┌─ MATERIALS PROVIDED

/-- What a command that answers has done: it failed and changed `LAST_RESULT` alone, or it had its effect. -/
theorem exec_cases {i : Instr} {s t : State} (h : exec i s = .next t) :
    (∃ code, code ≠ .ok ∧ (i = .showStrip → s.cfgValid = false ∧ code = .notConfigured) ∧
      t = s.endCommand code 0#24) ∨
    (∃ count order, i = .config count order ∧ s.cfgValid = false ∧ count ≠ 0#24 ∧
      count.toNat ≤ s.maxPixels.toNat ∧
      t = State.endCommand { s with
        cfgValid := true
        cfgCount := count
        cfgOrder := order
        buf := Ram.writeBytes s.buf 0 (List.replicate (3 * count.toNat) 0x00#8) } .ok 0#24) ∨
    (∃ index r g b p, i = .setpx index r g b ∧ s.cfgValid = true ∧ index.toNat < s.cfgCount.toNat ∧
      lut s.cfgOrder r g b = some p ∧
      t = State.endCommand
        { s with buf := Ram.writeBytes s.buf (3 * index.toNat) [p.c0, p.c1, p.c2] } .ok 0#24) ∨
    (i = .clear ∧ s.cfgValid = true ∧
      t = State.endCommand
        { s with buf := Ram.writeBytes s.buf 0 (List.replicate (3 * s.cfgCount.toNat) 0x00#8) } .ok 0#24) ∨
    (i = .showStrip ∧ s.cfgValid = true ∧
      t = { s with txcount := 0#32, pixptr := 0#24, phase := .startPhase }) ∨
    (∃ index p, i = .getpx index ∧ s.cfgValid = true ∧ index.toNat < s.cfgCount.toNat ∧
      s.readPixel index = .ok p ∧ t = s.endCommand .ok p.data) := by
  have fails : ∀ {code : ResultCode}, code ≠ .ok → i ≠ .showStrip →
      (Host.Outcome.next (s.raise code) : Host.Outcome State Fault Refusal) = .next t →
      ∃ code, code ≠ .ok ∧ (i = .showStrip → s.cfgValid = false ∧ code = .notConfigured) ∧
        t = s.endCommand code 0#24 := by
    intro code hc hi ht
    cases ht
    exact ⟨code, hc, fun hs => absurd hs hi, rfl⟩
  cases i with
  | config count order =>
    simp only [exec, execConfig] at h
    split at h
    · exact .inl (fails (by decide) nofun h)
    rename_i hv
    split at h
    · exact .inl (fails (by decide) nofun h)
    rename_i hz
    split at h
    · exact .inl (fails (by decide) nofun h)
    rename_i hm
    obtain ⟨s', hs', hk⟩ := orFault_next h
    obtain ⟨-, rfl⟩ := (State.zeroPixels_ok_iff s s' count).mp hs'
    cases hk
    exact .inr (.inl ⟨count, order, rfl, by simpa using hv, hz, by simpa [BitVec.lt_def] using hm, rfl⟩)
  | setpx index r g b =>
    simp only [exec, execSetpx] at h
    split at h
    · exact .inl (fails (by decide) nofun h)
    rename_i hv
    split at h
    · exact .inl (fails (by decide) nofun h)
    rename_i hi
    split at h
    · exact .inl (fails (by decide) nofun h)
    rename_i p hp
    obtain ⟨s', hs', hk⟩ := orFault_next h
    obtain ⟨-, rfl⟩ := (State.writePixel_ok_iff s s' index p).mp hs'
    cases hk
    exact .inr (.inr (.inl ⟨index, r, g, b, p, rfl, by simpa using hv, by simpa [BitVec.le_def] using hi, hp, rfl⟩))
  | clear =>
    simp only [exec, execClear] at h
    split at h
    · exact .inl (fails (by decide) nofun h)
    rename_i hv
    obtain ⟨s', hs', hk⟩ := orFault_next h
    obtain ⟨-, rfl⟩ := (State.zeroPixels_ok_iff s s' s.cfgCount).mp hs'
    cases hk
    exact .inr (.inr (.inr (.inl ⟨rfl, by simpa using hv, rfl⟩)))
  | showStrip =>
    simp only [exec, execShow] at h
    split at h
    · rename_i hv
      cases h
      exact .inl ⟨.notConfigured, by decide, fun _ => ⟨hv, rfl⟩, rfl⟩
    rename_i hv
    cases h
    exact .inr (.inr (.inr (.inr (.inl ⟨rfl, by simpa using hv, rfl⟩))))
  | getpx index =>
    simp only [exec, execGetpx] at h
    split at h
    · exact .inl (fails (by decide) nofun h)
    rename_i hv
    split at h
    · exact .inl (fails (by decide) nofun h)
    rename_i hi
    obtain ⟨p, hp, hk⟩ := orFault_next h
    cases hk
    exact .inr (.inr (.inr (.inr (.inr ⟨index, p, rfl, by simpa using hv, by simpa [BitVec.le_def] using hi, hp, rfl⟩))))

└─

§ **YOUR OBJECTIVE**
Copy the whole listing, word for word.

§ **YOUR RESPONSE**
/-- What a command that answers has done: it failed and changed `LAST_RESULT` alone, or it had its effect. -/
theorem exec_cases {i : Instr} {s t : State} (h : exec i s = .next t) :
    (∃ code, code ≠ .ok ∧ (i = .showStrip → s.cfgValid = false ∧ code = .notConfigured) ∧
      t = s.endCommand code 0#24) ∨
    (∃ count order, i = .config count order ∧ s.cfgValid = false ∧ count ≠ 0#24 ∧
      count.toNat ≤ s.maxPixels.toNat ∧
      t = State.endCommand { s with
        cfgValid := true
        cfgCount := count
        cfgOrder := order
        buf := Ram.writeBytes s.buf 0 (List.replicate (3 * count.toNat) 0x00#8) } .ok 0#24) ∨
    (∃ index r g b p, i = .setpx index r g b ∧ s.cfgValid = true ∧ index.toNat < s.cfgCount.toNat ∧
      lut s.cfgOrder r g b = some p ∧
      t = State.endCommand
        { s with buf := Ram.writeBytes s.buf (3 * index.toNat) [p.c0, p.c1, p.c2] } .ok 0#24) ∨
    (i = .clear ∧ s.cfgValid = true ∧
      t = State.endCommand
        { s with buf := Ram.writeBytes s.buf 0 (List.replicate (3 * s.cfgCount.toNat) 0x00#8) } .ok 0#24) ∨
    (i = .showStrip ∧ s.cfgValid = true ∧
      t = { s with txcount := 0#32, pixptr := 0#24, phase := .startPhase }) ∨
    (∃ index p, i = .getpx index ∧ s.cfgValid = true ∧ index.toNat < s.cfgCount.toNat ∧
      s.readPixel index = .ok p ∧ t = s.endCommand .ok p.data) := by
  have fails : ∀ {code : ResultCode}, code ≠ .ok → i ≠ .showStrip →
      (Host.Outcome.next (s.raise code) : Host.Outcome State Fault Refusal) = .next t →
      ∃ code, code ≠ .ok ∧ (i = .showStrip → s.cfgValid = false ∧ code = .notConfigured) ∧
        t = s.endCommand code 0#24 := by
    intro code hc hi ht
    cases ht
    exact ⟨code, hc, fun hs => absurd hs hi, rfl⟩
  cases i with
  | config count order =>
    simp only [exec, execConfig] at h
    split at h
    · exact .inl (fails (by decide) nofun h)
    rename_i hv
    split at h
    · exact .inl (fails (by decide) nofun h)
    rename_i hz
    split at h
    · exact .inl (fails (by decide) nofun h)
    rename_i hm
    obtain ⟨s', hs', hk⟩ := orFault_next h
    obtain ⟨-, rfl⟩ := (State.zeroPixels_ok_iff s s' count).mp hs'
    cases hk
    exact .inr (.inl ⟨count, order, rfl, by simpa using hv, hz, by simpa [BitVec.lt_def] using hm, rfl⟩)
  | setpx index r g b =>
    simp only [exec, execSetpx] at h
    split at h
    · exact .inl (fails (by decide) nofun h)
    rename_i hv
    split at h
    · exact .inl (fails (by decide) nofun h)
    rename_i hi
    split at h
    · exact .inl (fails (by decide) nofun h)
    rename_i p hp
    obtain ⟨s', hs', hk⟩ := orFault_next h
    obtain ⟨-, rfl⟩ := (State.writePixel_ok_iff s s' index p).mp hs'
    cases hk
    exact .inr (.inr (.inl ⟨index, r, g, b, p, rfl, by simpa using hv, by simpa [BitVec.le_def] using hi, hp, rfl⟩))
  | clear =>
    simp only [exec, execClear] at h
    split at h
    · exact .inl (fails (by decide) nofun h)
    rename_i hv
    obtain ⟨s', hs', hk⟩ := orFault_next h
    obtain ⟨-, rfl⟩ := (State.zeroPixels_ok_iff s s' s.cfgCount).mp hs'
    cases hk
    exact .inr (.inr (.inr (.inl ⟨rfl, by simpa using hv, rfl⟩)))
  | showStrip =>
    simp only [exec, execShow] at h
    split at h
    · rename_i hv
      cases h
      exact .inl ⟨.notConfigured, by decide, fun _ => ⟨hv, rfl⟩, rfl⟩
    rename_i hv
    cases h
    exact .inr (.inr (.inr (.inr (.inl ⟨rfl, by simpa using hv, rfl⟩))))
  | getpx index =>
    simp only [exec, execGetpx] at h
    split at h
    · exact .inl (fails (by decide) nofun h)
    rename_i hv
    split at h
    · exact .inl (fails (by decide) nofun h)
    rename_i hi
    obtain ⟨p, hp, hk⟩ := orFault_next h
    cases hk
    exact .inr (.inr (.inr (.inr (.inr ⟨index, p, rfl, by simpa using hv, by simpa [BitVec.le_def] using hi, hp, rfl⟩))))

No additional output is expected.